### TASK DESCRIPTION
Find every line below where the string "addi" shows up, and copy those lines.

### INPUT MATERIAL
=== Begin Enclosure ===
-- ==== Sys2Proof/Laws/PerInstr.lean ====
section
/-! SUPPORT. Statements made per instruction. `Selector`: the codes of an instruction's encoding are the
ones the encoding tables give it (spec/30_encoding.md R81, R85, R86). -/

open Sys2Proof

/-- The opcode of the instruction's row (R85; 0 is `OP_REG`). -/
def Sys2Proof.Laws.Selector.opcode (m : Maps) : Instr → BitVec 6
  | .add _ _ _ => 0
  | .sub _ _ _ => 0
  | .mul _ _ => 0
  | .div _ _ => 0
  | .mfhi _ => 0
  | .mflo _ => 0
  | .and _ _ _ => 0
  | .or _ _ _ => 0
  | .nor _ _ _ => 0
  | .xor _ _ _ => 0
  | .sll _ _ _ => 0
  | .srl _ _ _ => 0
  | .jr _ => 0
  | .syscall _ => 0
  | .addi _ _ _ => m.op.addi
  | .andi _ _ _ => m.op.andi
  | .ori _ _ _ => m.op.ori
  | .xori _ _ _ => m.op.xori
  | .beq _ _ _ => m.op.beq
  | .bne _ _ _ => m.op.bne
  | .bgez _ _ => m.op.bgez
  | .bgtz _ _ => m.op.bgtz
  | .blez _ _ => m.op.blez
  | .bltz _ _ => m.op.bltz
  | .lbu _ _ _ => m.op.lbu
  | .lw _ _ _ => m.op.lw
  | .sb _ _ _ => m.op.sb
  | .sw _ _ _ => m.op.sw
  | .j _ => m.op.j
  | .jal _ => m.op.jal
  | .exit => 0
  | .printStr => 0
  | .printChar => 0
  | .readChar => 0
  | .startTracing => 0
  | .stopTracing => 0

/-- The function code of the instruction's row, for the R form (R86). -/
def Sys2Proof.Laws.Selector.funct (m : Maps) : Instr → Option (BitVec 6)
  | .add _ _ _ => some m.funct.add
  | .sub _ _ _ => some m.funct.sub
  | .mul _ _ => some m.funct.mul
  | .div _ _ => some m.funct.div
  | .mfhi _ => some m.funct.mfhi
  | .mflo _ => some m.funct.mflo
  | .and _ _ _ => some m.funct.and
  | .or _ _ _ => some m.funct.or
  | .nor _ _ _ => some m.funct.nor
  | .xor _ _ _ => some m.funct.xor
  | .sll _ _ _ => some m.funct.sll
  | .srl _ _ _ => some m.funct.srl
  | .jr _ => some m.funct.jr
  | .syscall _ => some m.funct.syscall
  | .addi _ _ _ => none
  | .andi _ _ _ => none
  | .ori _ _ _ => none
  | .xori _ _ _ => none
  | .beq _ _ _ => none
  | .bne _ _ _ => none
  | .bgez _ _ => none
  | .bgtz _ _ => none
  | .blez _ _ => none
  | .bltz _ _ => none
  | .lbu _ _ _ => none
  | .lw _ _ _ => none
  | .sb _ _ _ => none
  | .sw _ _ _ => none
  | .j _ => none
  | .jal _ => none
  | .exit => some m.funct.syscall
  | .printStr => some m.funct.syscall
  | .printChar => some m.funct.syscall
  | .readChar => some m.funct.syscall
  | .startTracing => some m.funct.syscall
  | .stopTracing => some m.funct.syscall

/-- The codes of the encoding are the table's. -/
def Sys2Proof.Laws.Selector.Statement (i : Instr) : Prop :=
  ∀ m : Maps, opOf (encode m i) = Sys2Proof.Laws.Selector.opcode m i ∧
    ∀ f, Sys2Proof.Laws.Selector.funct m i = some f → functOf (encode m i) = f

/-- The R form. -/
theorem Sys2Proof.Laws.Selector.of_wordR {rs rt rd : RegIx} {n : ShiftCount} {g f : BitVec 6}
    (h : some g = some f) :
    functOf (wordR rs rt rd n g) = f := by
  cases h; exact functOf_wordR ..

/-- The syscall form. -/
theorem Sys2Proof.Laws.Selector.of_wordSyscall {m : Maps} {code : BitVec 20} {f : BitVec 6}
    (h : some m.funct.syscall = some f) : functOf (wordSyscall m code) = f := by
  cases h; exact functOf_wordSyscall ..

theorem Sys2Proof.Laws.Selector.add (rd rs rt : RegIx) :
    Sys2Proof.Laws.Selector.Statement (.add rd rs rt) :=
  fun _ => ⟨opOf_wordR .., fun _ h => Sys2Proof.Laws.Selector.of_wordR h⟩

theorem Sys2Proof.Laws.Selector.sub (rd rs rt : RegIx) :
    Sys2Proof.Laws.Selector.Statement (.sub rd rs rt) :=
  fun _ => ⟨opOf_wordR .., fun _ h => Sys2Proof.Laws.Selector.of_wordR h⟩

theorem Sys2Proof.Laws.Selector.mul (rs rt : RegIx) :
    Sys2Proof.Laws.Selector.Statement (.mul rs rt) :=
  fun _ => ⟨opOf_wordR .., fun _ h => Sys2Proof.Laws.Selector.of_wordR h⟩

theorem Sys2Proof.Laws.Selector.div (rs rt : RegIx) :
    Sys2Proof.Laws.Selector.Statement (.div rs rt) :=
  fun _ => ⟨opOf_wordR .., fun _ h => Sys2Proof.Laws.Selector.of_wordR h⟩

theorem Sys2Proof.Laws.Selector.mfhi (rd : RegIx) :
    Sys2Proof.Laws.Selector.Statement (.mfhi rd) :=
  fun _ => ⟨opOf_wordR .., fun _ h => Sys2Proof.Laws.Selector.of_wordR h⟩

theorem Sys2Proof.Laws.Selector.mflo (rd : RegIx) :
    Sys2Proof.Laws.Selector.Statement (.mflo rd) :=
  fun _ => ⟨opOf_wordR .., fun _ h => Sys2Proof.Laws.Selector.of_wordR h⟩

theorem Sys2Proof.Laws.Selector.and (rd rs rt : RegIx) :
    Sys2Proof.Laws.Selector.Statement (.and rd rs rt) :=
  fun _ => ⟨opOf_wordR .., fun _ h => Sys2Proof.Laws.Selector.of_wordR h⟩

theorem Sys2Proof.Laws.Selector.or (rd rs rt : RegIx) :
    Sys2Proof.Laws.Selector.Statement (.or rd rs rt) :=
  fun _ => ⟨opOf_wordR .., fun _ h => Sys2Proof.Laws.Selector.of_wordR h⟩

theorem Sys2Proof.Laws.Selector.nor (rd rs rt : RegIx) :
    Sys2Proof.Laws.Selector.Statement (.nor rd rs rt) :=
  fun _ => ⟨opOf_wordR .., fun _ h => Sys2Proof.Laws.Selector.of_wordR h⟩

theorem Sys2Proof.Laws.Selector.xor (rd rs rt : RegIx) :
    Sys2Proof.Laws.Selector.Statement (.xor rd rs rt) :=
  fun _ => ⟨opOf_wordR .., fun _ h => Sys2Proof.Laws.Selector.of_wordR h⟩

theorem Sys2Proof.Laws.Selector.sll (rd rt : RegIx) (shamt : ShiftCount) :
    Sys2Proof.Laws.Selector.Statement (.sll rd rt shamt) :=
  fun _ => ⟨opOf_wordR .., fun _ h => Sys2Proof.Laws.Selector.of_wordR h⟩

theorem Sys2Proof.Laws.Selector.srl (rd rt : RegIx) (shamt : ShiftCount) :
    Sys2Proof.Laws.Selector.Statement (.srl rd rt shamt) :=
  fun _ => ⟨opOf_wordR .., fun _ h => Sys2Proof.Laws.Selector.of_wordR h⟩

theorem Sys2Proof.Laws.Selector.jr (rs : RegIx) :
    Sys2Proof.Laws.Selector.Statement (.jr rs) :=
  fun _ => ⟨opOf_wordR .., fun _ h => Sys2Proof.Laws.Selector.of_wordR h⟩

theorem Sys2Proof.Laws.Selector.syscall (code : BitVec 20) :
    Sys2Proof.Laws.Selector.Statement (.syscall code) :=
  fun _ => ⟨opOf_wordSyscall .., fun _ h => Sys2Proof.Laws.Selector.of_wordSyscall h⟩

theorem Sys2Proof.Laws.Selector.addi (rt rs : RegIx) (imm : BitVec 16) :
    Sys2Proof.Laws.Selector.Statement (.addi rt rs imm) :=
  fun _ => ⟨opOf_wordI .., fun _ h => nomatch h⟩

theorem Sys2Proof.Laws.Selector.andi (rt rs : RegIx) (imm : BitVec 16) :
    Sys2Proof.Laws.Selector.Statement (.andi rt rs imm) :=
  fun _ => ⟨opOf_wordI .., fun _ h => nomatch h⟩

theorem Sys2Proof.Laws.Selector.ori (rt rs : RegIx) (imm : BitVec 16) :
    Sys2Proof.Laws.Selector.Statement (.ori rt rs imm) :=
  fun _ => ⟨opOf_wordI .., fun _ h => nomatch h⟩

theorem Sys2Proof.Laws.Selector.xori (rt rs : RegIx) (imm : BitVec 16) :
    Sys2Proof.Laws.Selector.Statement (.xori rt rs imm) :=
  fun _ => ⟨opOf_wordI .., fun _ h => nomatch h⟩

theorem Sys2Proof.Laws.Selector.beq (rs rt : RegIx) (imm : BitVec 16) :
    Sys2Proof.Laws.Selector.Statement (.beq rs rt imm) :=
  fun _ => ⟨opOf_wordI .., fun _ h => nomatch h⟩

theorem Sys2Proof.Laws.Selector.bne (rs rt : RegIx) (imm : BitVec 16) :
    Sys2Proof.Laws.Selector.Statement (.bne rs rt imm) :=
  fun _ => ⟨opOf_wordI .., fun _ h => nomatch h⟩

theorem Sys2Proof.Laws.Selector.bgez (rs : RegIx) (imm : BitVec 16) :
    Sys2Proof.Laws.Selector.Statement (.bgez rs imm) :=
  fun _ => ⟨opOf_wordI .., fun _ h => nomatch h⟩

theorem Sys2Proof.Laws.Selector.bgtz (rs : RegIx) (imm : BitVec 16) :
    Sys2Proof.Laws.Selector.Statement (.bgtz rs imm) :=
  fun _ => ⟨opOf_wordI .., fun _ h => nomatch h⟩

theorem Sys2Proof.Laws.Selector.blez (rs : RegIx) (imm : BitVec 16) :
    Sys2Proof.Laws.Selector.Statement (.blez rs imm) :=
  fun _ => ⟨opOf_wordI .., fun _ h => nomatch h⟩

theorem Sys2Proof.Laws.Selector.bltz (rs : RegIx) (imm : BitVec 16) :
    Sys2Proof.Laws.Selector.Statement (.bltz rs imm) :=
  fun _ => ⟨opOf_wordI .., fun _ h => nomatch h⟩

theorem Sys2Proof.Laws.Selector.lbu (rt rs : RegIx) (imm : BitVec 16) :
    Sys2Proof.Laws.Selector.Statement (.lbu rt rs imm) :=
  fun _ => ⟨opOf_wordI .., fun _ h => nomatch h⟩

theorem Sys2Proof.Laws.Selector.lw (rt rs : RegIx) (imm : BitVec 16) :
    Sys2Proof.Laws.Selector.Statement (.lw rt rs imm) :=
  fun _ => ⟨opOf_wordI .., fun _ h => nomatch h⟩

theorem Sys2Proof.Laws.Selector.sb (rt rs : RegIx) (imm : BitVec 16) :
    Sys2Proof.Laws.Selector.Statement (.sb rt rs imm) :=
  fun _ => ⟨opOf_wordI .., fun _ h => nomatch h⟩

theorem Sys2Proof.Laws.Selector.sw (rt rs : RegIx) (imm : BitVec 16) :
    Sys2Proof.Laws.Selector.Statement (.sw rt rs imm) :=
  fun _ => ⟨opOf_wordI .., fun _ h => nomatch h⟩

theorem Sys2Proof.Laws.Selector.j (addr : BitVec 26) :
    Sys2Proof.Laws.Selector.Statement (.j addr) :=
  fun _ => ⟨opOf_wordJ .., fun _ h => nomatch h⟩

theorem Sys2Proof.Laws.Selector.jal (addr : BitVec 26) :
    Sys2Proof.Laws.Selector.Statement (.jal addr) :=
  fun _ => ⟨opOf_wordJ .., fun _ h => nomatch h⟩

theorem Sys2Proof.Laws.Selector.exit :
    Sys2Proof.Laws.Selector.Statement .exit :=
  fun _ => ⟨opOf_wordSyscall .., fun _ h => Sys2Proof.Laws.Selector.of_wordSyscall h⟩

theorem Sys2Proof.Laws.Selector.printStr :
    Sys2Proof.Laws.Selector.Statement .printStr :=
  fun _ => ⟨opOf_wordSyscall .., fun _ h => Sys2Proof.Laws.Selector.of_wordSyscall h⟩

theorem Sys2Proof.Laws.Selector.printChar :
    Sys2Proof.Laws.Selector.Statement .printChar :=
  fun _ => ⟨opOf_wordSyscall .., fun _ h => Sys2Proof.Laws.Selector.of_wordSyscall h⟩

theorem Sys2Proof.Laws.Selector.readChar :
    Sys2Proof.Laws.Selector.Statement .readChar :=
  fun _ => ⟨opOf_wordSyscall .., fun _ h => Sys2Proof.Laws.Selector.of_wordSyscall h⟩

theorem Sys2Proof.Laws.Selector.startTracing :
    Sys2Proof.Laws.Selector.Statement .startTracing :=
  fun _ => ⟨opOf_wordSyscall .., fun _ h => Sys2Proof.Laws.Selector.of_wordSyscall h⟩

theorem Sys2Proof.Laws.Selector.stopTracing :
    Sys2Proof.Laws.Selector.Statement .stopTracing :=
  fun _ => ⟨opOf_wordSyscall .., fun _ h => Sys2Proof.Laws.Selector.of_wordSyscall h⟩
end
=== End Enclosure ===
### ANSWER BELOW
  | .addi _ _ _ => m.op.addi
  | .addi _ _ _ => none
theorem Sys2Proof.Laws.Selector.addi (rt rs : RegIx) (imm : BitVec 16) :
    Sys2Proof.Laws.Selector.Statement (.addi rt rs imm) :=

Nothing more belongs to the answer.